> _What to work on_
Nothing outside the stretch is wanted. Repeat exactly the lines of the listing below from the one that contains "def execAndV (d" through the one that contains "forms (R353) -/", both ends included.

= = = =

-- ==== Sys2Proof/Machine/LaneInt.lean ====
section
/-! DEFINITION. Lane integer, bit, comparison and movement instructions, and the instructions across lanes (R351 to R356,
R369 to R371). -/

namespace Sys2Proof.Machine

/-! ### Helpers on 32-bit values -/

/-- The number of ones. -/
def popcount (w : Word) : Nat := (List.range 32).foldl (fun acc i => if w.getLsbD i then acc + 1 else acc) 0

/-- Leading zeros, 0 to 32. -/
def leadingZeros (w : Word) : Nat := 32 - bitLen w.toNat

/-- Bits reversed. -/
def bitReverse (w : Word) : Word :=
  (List.range 32).foldl (fun acc i => if w.getLsbD i then acc ||| BitVec.ofNat 32 (2 ^ (31 - i)) else acc) 0

/-- An integer clamped to a range. -/
def clampInt (lo hi z : Int) : Int := if z < lo then lo else if hi < z then hi else z

/-- A sum or difference wrapped (m = 0), saturated to .i32 (1) or to .n32 (2) (R351). -/
def addSat (m : Nat) (a b : Word) : Word :=
  match m with
  | 0 => a + b
  | 1 => BitVec.ofInt 32 (clampInt (-2147483648) 2147483647 (a.toInt + b.toInt))
  | _ => BitVec.ofNat 32 (min 4294967295 (a.toNat + b.toNat))

def subSat (m : Nat) (a b : Word) : Word :=
  match m with
  | 0 => a - b
  | 1 => BitVec.ofInt 32 (clampInt (-2147483648) 2147483647 (a.toInt - b.toInt))
  | _ => BitVec.ofNat 32 (a.toNat - b.toNat)

/-- High half of the product, signed (t = 0) or unsigned. -/
def mulHigh (t : BitVec 1) (a b : Word) : Word :=
  if t = 0 then BitVec.ofInt 32 ((a.toInt * b.toInt) / 4294967296) else BitVec.ofNat 32 (a.toNat * b.toNat / 4294967296)

/-- Order of two values, signed (t = 0) or unsigned. -/
def ltBy (t : BitVec 1) (a b : Word) : Bool := if t = 0 then decide (a.toInt < b.toInt) else decide (a.toNat < b.toNat)

def minBy (t : BitVec 1) (a b : Word) : Word := if ltBy t a b then a else b
def maxBy (t : BitVec 1) (a b : Word) : Word := if ltBy t a b then b else a

/-- |a - b|, exact, as an unsigned value. -/
def absDiff (t : BitVec 1) (a b : Word) : Word :=
  if t = 0 then BitVec.ofNat 32 (a.toInt - b.toInt).natAbs else BitVec.ofNat 32 ((a.toNat : Int) - (b.toNat : Int)).natAbs

/-- Shifts by a count of 0 to 63; 32 or more empties the word, or fills it with its sign (R351). -/
def shiftLeft (a : Word) (n : Nat) : Word := if 32 ≤ n then 0 else a <<< n
def shiftRight (a : Word) (n : Nat) : Word := if 32 ≤ n then 0 else a >>> n
def shiftArith (a : Word) (n : Nat) : Word := a.sshiftRight (min n 31)

/-- The shift count in a register: bits [5:0]. -/
def shiftCount (b : Word) : Nat := b.toNat % 64

/-- BFX (R352). -/
def bitExtract (t : BitVec 1) (a b : Word) : Word :=
  let pos := b.toNat % 32
  let len := b.toNat / 256 % 64
  let w := min len (32 - pos)
  if w = 0 then 0
  else
    let f := a.toNat / 2 ^ pos % 2 ^ w
    if t = 1 ∧ 2 ^ (w - 1) ≤ f then BitVec.ofInt 32 ((f : Int) - ((2 ^ w : Nat) : Int)) else BitVec.ofNat 32 f

/-- BFI (R352). -/
def bitInsert (d a b : Word) : Word :=
  let pos := b.toNat % 32
  let len := b.toNat / 256 % 64
  let w := min len (32 - pos)
  let m := BitVec.ofNat 32 ((2 ^ w - 1) * 2 ^ pos)
  (d &&& ~~~m) ||| ((a <<< pos) &&& m)

/-- One byte of PRMT's source (R356): bytes 0 to 3 are va, 4 to 7 the old vd. -/
def permSource (a d : Word) (i : Nat) : Nat := (a.toNat + d.toNat * 4294967296) / 2 ^ (8 * (i % 8)) % 256

/-- PRMT and PRMTS (R356). -/
def bytePermute (a d sel : Word) : Word :=
  BitVec.ofNat 32 ((List.range 4).foldl (fun acc k =>
    let c := sel.toNat / 2 ^ (8 * k) % 32
    let x := permSource a d c
    let r := match c / 8 with
      | 0 => x
      | 1 => 0
      | 2 => if 128 ≤ x then 255 else 0
      | _ => 255
    acc + r * 2 ^ (8 * k)) 0)

/-- ICMP's conditions (R354). -/
def icmpCond (c : Nat) (a b : Word) : Bool :=
  match c with
  | 0 => a == b
  | 1 => a != b
  | 2 => ltBy 0 a b
  | 3 => !ltBy 0 b a
  | 4 => ltBy 1 a b
  | _ => !ltBy 1 b a

/-- The conditions of ICMPS, SCMP and SCMPI, with a type (R320, R354). -/
def scmpCond (t : BitVec 1) (c : Nat) (a b : Word) : Bool :=
  match c with
  | 0 => a == b
  | 1 => a != b
  | 2 => ltBy t a b
  | 3 => !ltBy t b a
  | 4 => ltBy t b a
  | _ => !ltBy t a b

/-! ### Shapes -/

/-- A lane instruction writing one register from the lane's own values: source waybill and value by lane (R348, R349). -/
def laneOp (i : Instr) (d : BitVec 7) (src : Str → Waybill) (f : Str → Path → Nat → Word) (s : State) : Out :=
  issued i s fun t p => finish s (writeLanes t p d.toNat 1 (src t) (fun l => (f t p l).toNat)) p

/-- Two vector sources. -/
def lane2 (i : Instr) (d a b : BitVec 7) (f : Word → Word → Word) (s : State) : Out :=
  laneOp i d (fun t => t.vw a.toNat ||| t.vw b.toNat) (fun t _ l => f (t.vget a.toNat l) (t.vget b.toNat l)) s

/-- Two vector sources and the old destination. -/
def lane3 (i : Instr) (d a b : BitVec 7) (f : Word → Word → Word → Word) (s : State) : Out :=
  laneOp i d (fun t => t.vw a.toNat ||| t.vw b.toNat ||| t.vw d.toNat)
    (fun t _ l => f (t.vget a.toNat l) (t.vget b.toNat l) (t.vget d.toNat l)) s

/-- One vector source. -/
def lane1 (i : Instr) (d a : BitVec 7) (f : Word → Word) (s : State) : Out :=
  laneOp i d (fun t => t.vw a.toNat) (fun t _ l => f (t.vget a.toNat l)) s

/-- A vector and a uniform source. -/
def laneS (i : Instr) (d a : BitVec 7) (u : BitVec 6) (f : Word → Word → Word) (s : State) : Out :=
  laneOp i d (fun t => t.vw a.toNat ||| t.sw u.toNat) (fun t _ l => f (t.vget a.toNat l) (t.sget u.toNat)) s

/-! ### Integer and bit operations (R351, R352) -/

def execIadd (d a b : BitVec 7) (m : BitVec 3) (s : State) : Out := lane2 (.iadd d a b m) d a b (addSat m.toNat) s
def execIsub (d a b : BitVec 7) (m : BitVec 3) (s : State) : Out := lane2 (.isub d a b m) d a b (subSat m.toNat) s
def execImul (d a b : BitVec 7) (s : State) : Out := lane2 (.imul d a b) d a b (fun x y => x * y) s
def execImulh (d a b : BitVec 7) (t : BitVec 1) (s : State) : Out := lane2 (.imulh d a b t) d a b (mulHigh t) s
def execImad (d a b : BitVec 7) (s : State) : Out := lane3 (.imad d a b) d a b (fun x y z => x * y + z) s
def execImin (d a b : BitVec 7) (t : BitVec 1) (s : State) : Out := lane2 (.imin d a b t) d a b (minBy t) s
def execImax (d a b : BitVec 7) (t : BitVec 1) (s : State) : Out := lane2 (.imax d a b t) d a b (maxBy t) s
def execIabsd (d a b : BitVec 7) (t : BitVec 1) (s : State) : Out := lane2 (.iabsd d a b t) d a b (absDiff t) s
def execAndV (d a b : BitVec 7) (s : State) : Out := lane2 (.andV d a b) d a b (fun x y => x &&& y) s
def execOrV (d a b : BitVec 7) (s : State) : Out := lane2 (.orV d a b) d a b (fun x y => x ||| y) s
def execXor (d a b : BitVec 7) (s : State) : Out := lane2 (.xor d a b) d a b (fun x y => x ^^^ y) s
def execAndn (d a b : BitVec 7) (s : State) : Out := lane2 (.andn d a b) d a b (fun x y => x &&& ~~~y) s
def execShl (d a b : BitVec 7) (s : State) : Out := lane2 (.shl d a b) d a b (fun x y => shiftLeft x (shiftCount y)) s
def execShr (d a b : BitVec 7) (s : State) : Out := lane2 (.shr d a b) d a b (fun x y => shiftRight x (shiftCount y)) s
def execSra (d a b : BitVec 7) (s : State) : Out := lane2 (.sra d a b) d a b (fun x y => shiftArith x (shiftCount y)) s
def execBfx (d a b : BitVec 7) (t : BitVec 1) (s : State) : Out := lane2 (.bfx d a b t) d a b (bitExtract t) s
def execBfi (d a b : BitVec 7) (s : State) : Out := lane3 (.bfi d a b) d a b (fun x y z => bitInsert z x y) s
def execPopc (d a : BitVec 7) (s : State) : Out := lane1 (.popc d a) d a (fun x => BitVec.ofNat 32 (popcount x)) s
def execClz (d a : BitVec 7) (s : State) : Out := lane1 (.clz d a) d a (fun x => BitVec.ofNat 32 (leadingZeros x)) s
def execBrev (d a : BitVec 7) (s : State) : Out := lane1 (.brev d a) d a bitReverse s

/-! ### Immediate and uniform forms (R353) -/

def execMovi (d : BitVec 7) (imm : BitVec 10) (s : State) : Out :=
  laneOp (.movi d imm) d (fun _ => 0) (fun _ _ _ => imm.signExtend 32) s
def execIaddi (d a : BitVec 7) (imm : BitVec 10) (s : State) : Out :=
  lane1 (.iaddi d a imm) d a (fun x => x + imm.signExtend 32) s
def execAndi (d a : BitVec 7) (imm : BitVec 10) (s : State) : Out :=
  lane1 (.andi d a imm) d a (fun x => x &&& imm.setWidth 32) s
def execOri (d a : BitVec 7) (imm : BitVec 10) (s : State) : Out :=
  lane1 (.ori d a imm) d a (fun x => x ||| imm.setWidth 32) s
def execXori (d a : BitVec 7) (imm : BitVec 10) (s : State) : Out :=
  lane1 (.xori d a imm) d a (fun x => x ^^^ imm.setWidth 32) s
def execShli (d a : BitVec 7) (n : BitVec 5) (s : State) : Out := lane1 (.shli d a n) d a (fun x => shiftLeft x n.toNat) s
def execShri (d a : BitVec 7) (n : BitVec 5) (s : State) : Out := lane1 (.shri d a n) d a (fun x => shiftRight x n.toNat) s
def execSrai (d a : BitVec 7) (n : BitVec 5) (s : State) : Out := lane1 (.srai d a n) d a (fun x => shiftArith x n.toNat) s
def execIadds (d a : BitVec 7) (u : BitVec 6) (m : BitVec 2) (s : State) : Out :=
  laneS (.iadds d a u m) d a u (addSat m.toNat) s
def execMovs (d : BitVec 7) (u : BitVec 6) (s : State) : Out :=
  laneOp (.movs d u) d (fun t => t.sw u.toNat) (fun t _ _ => t.sget u.toNat) s

/-! ### Comparison and movement (R354 to R356) -/

def execIcmp (p : BitVec 3) (a b : BitVec 7) (c : BitVec 3) (s : State) : Out :=
  issued (.icmp p a b c) s fun t x =>
    finish s (writePred t x p.toNat (t.vw a.toNat ||| t.vw b.toNat)
      (fun l => icmpCond c.toNat (t.vget a.toNat l) (t.vget b.toNat l))) x

def execIcmps (p : BitVec 3) (a : BitVec 7) (u : BitVec 6) (ty : BitVec 1) (c : BitVec 3) (s : State) : Out :=
  issued (.icmps p a u ty c) s fun t x =>
    finish s (writePred t x p.toNat (t.vw a.toNat ||| t.sw u.toNat)
      (fun l => scmpCond ty c.toNat (t.vget a.toNat l) (t.sget u.toNat))) x

def execSel (d a b : BitVec 7) (p : BitVec 3) (s : State) : Out :=
  laneOp (.sel d a b p) d (fun t => t.vw a.toNat ||| t.vw b.toNat ||| t.pw p.toNat)
    (fun t _ l => if lane (t.pget p.toNat) l then t.vget a.toNat l else t.vget b.toNat l) s

def execMov (d a : BitVec 7) (s : State) : Out := lane1 (.mov d a) d a (fun x => x) s

def execLane (d : BitVec 7) (m : BitVec 3) (s : State) : Out :=
  laneOp (.lane d m) d (fun _ => 0) (fun _ _ l => BitVec.ofNat 32 (if m = 0 then l else 2 ^ l - 1)) s

def execPrmt (d a b : BitVec 7) (s : State) : Out := lane3 (.prmt d a b) d a b (fun x y z => bytePermute x z y) s

def execPrmts (d a : BitVec 7) (u : BitVec 6) (s : State) : Out :=
  laneOp (.prmts d a u) d (fun t => t.vw a.toNat ||| t.vw d.toNat ||| t.sw u.toNat)
    (fun t _ l => bytePermute (t.vget a.toNat l) (t.vget d.toNat l) (t.sget u.toNat)) s

/-! ### Across the lanes (R369 to R371) -/

/-- The source lane of SHFL: the segment's first lane plus the selected rank. -/
def shflSource (g : BitVec 1) (m : BitVec 2) (l v : Nat) : Nat :=
  let w := if g = 0 then 32 else 4
  let r := l % w
  let d := v % 32 % w
  let t := match m.toNat with
    | 0 => d
    | 1 => (r + d) % w
    | 2 => (d + w - r) % w
    | _ => r ^^^ d
  l - r + t

def execShfl (d a b : BitVec 7) (g : BitVec 1) (m : BitVec 2) (s : State) : Out :=
  laneOp (.shfl d a b g m) d (fun t => t.vw a.toNat ||| t.vw b.toNat ||| t.vw d.toNat)
    (fun t p l =>
      let src := shflSource g m l (t.vget b.toNat l).toNat
      if lane p.cmask src then t.vget a.toNat src else t.vget d.toNat l) s

/-- VOTE's result in lane l, from the mask of clause lanes where the predicate is 1. -/
def voteOf (m : Nat) (x : Lanes) (l : Nat) : Word :=
  match m with
  | 0 => x
  | 1 => BitVec.ofNat 32 (popcount x)
  | 2 => BitVec.ofNat 32 (popcount (x &&& BitVec.ofNat 32 (2 ^ l - 1)))
  | 3 => BitVec.ofNat 32 ((lanesOf x).headD 32)
  | _ => BitVec.ofNat 32 ((lanesOf x).getLastD 32)

def execVote (d : BitVec 7) (p : BitVec 3) (m : BitVec 3) (s : State) : Out :=
  laneOp (.vote d p m) d (fun t => t.pw p.toNat) (fun t x l => voteOf m.toNat (t.pget p.toNat &&& x.cmask) l) s

/-- MATCH's result in lane l, from the clause lanes whose value equals lane l's. -/
def matchOf (k : Nat) (same : Lanes) (l : Nat) : Word :=
  match k with
  | 0 => BitVec.ofNat 32 ((lanesOf same).headD 0)
  | 1 => BitVec.ofNat 32 (popcount same)
  | _ => BitVec.ofNat 32 (popcount (same &&& BitVec.ofNat 32 (2 ^ l - 1)))

def execMatchV (d a : BitVec 7) (k : BitVec 2) (w : BitVec 1) (s : State) : Out :=
  laneOp (.matchV d a k w) d (fun t => t.vws a.toNat (if w = 1 then 2 else 1))
    (fun t p l =>
      let n := if w = 1 then 2 else 1
      matchOf k.toNat (laneMask (fun x => lane p.cmask x && t.vgroup a.toNat n x == t.vgroup a.toNat n l)) l) s

end Sys2Proof.Machine
end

= = = =

> _Solution below_
def execAndV (d a b : BitVec 7) (s : State) : Out := lane2 (.andV d a b) d a b (fun x y => x &&& y) s
def execOrV (d a b : BitVec 7) (s : State) : Out := lane2 (.orV d a b) d a b (fun x y => x ||| y) s
def execXor (d a b : BitVec 7) (s : State) : Out := lane2 (.xor d a b) d a b (fun x y => x ^^^ y) s
def execAndn (d a b : BitVec 7) (s : State) : Out := lane2 (.andn d a b) d a b (fun x y => x &&& ~~~y) s
def execShl (d a b : BitVec 7) (s : State) : Out := lane2 (.shl d a b) d a b (fun x y => shiftLeft x (shiftCount y)) s
def execShr (d a b : BitVec 7) (s : State) : Out := lane2 (.shr d a b) d a b (fun x y => shiftRight x (shiftCount y)) s
def execSra (d a b : BitVec 7) (s : State) : Out := lane2 (.sra d a b) d a b (fun x y => shiftArith x (shiftCount y)) s
def execBfx (d a b : BitVec 7) (t : BitVec 1) (s : State) : Out := lane2 (.bfx d a b t) d a b (bitExtract t) s
def execBfi (d a b : BitVec 7) (s : State) : Out := lane3 (.bfi d a b) d a b (fun x y z => bitInsert z x y) s
def execPopc (d a : BitVec 7) (s : State) : Out := lane1 (.popc d a) d a (fun x => BitVec.ofNat 32 (popcount x)) s
def execClz (d a : BitVec 7) (s : State) : Out := lane1 (.clz d a) d a (fun x => BitVec.ofNat 32 (leadingZeros x)) s
def execBrev (d a : BitVec 7) (s : State) : Out := lane1 (.brev d a) d a bitReverse s

/-! ### Immediate and uniform forms (R353) -/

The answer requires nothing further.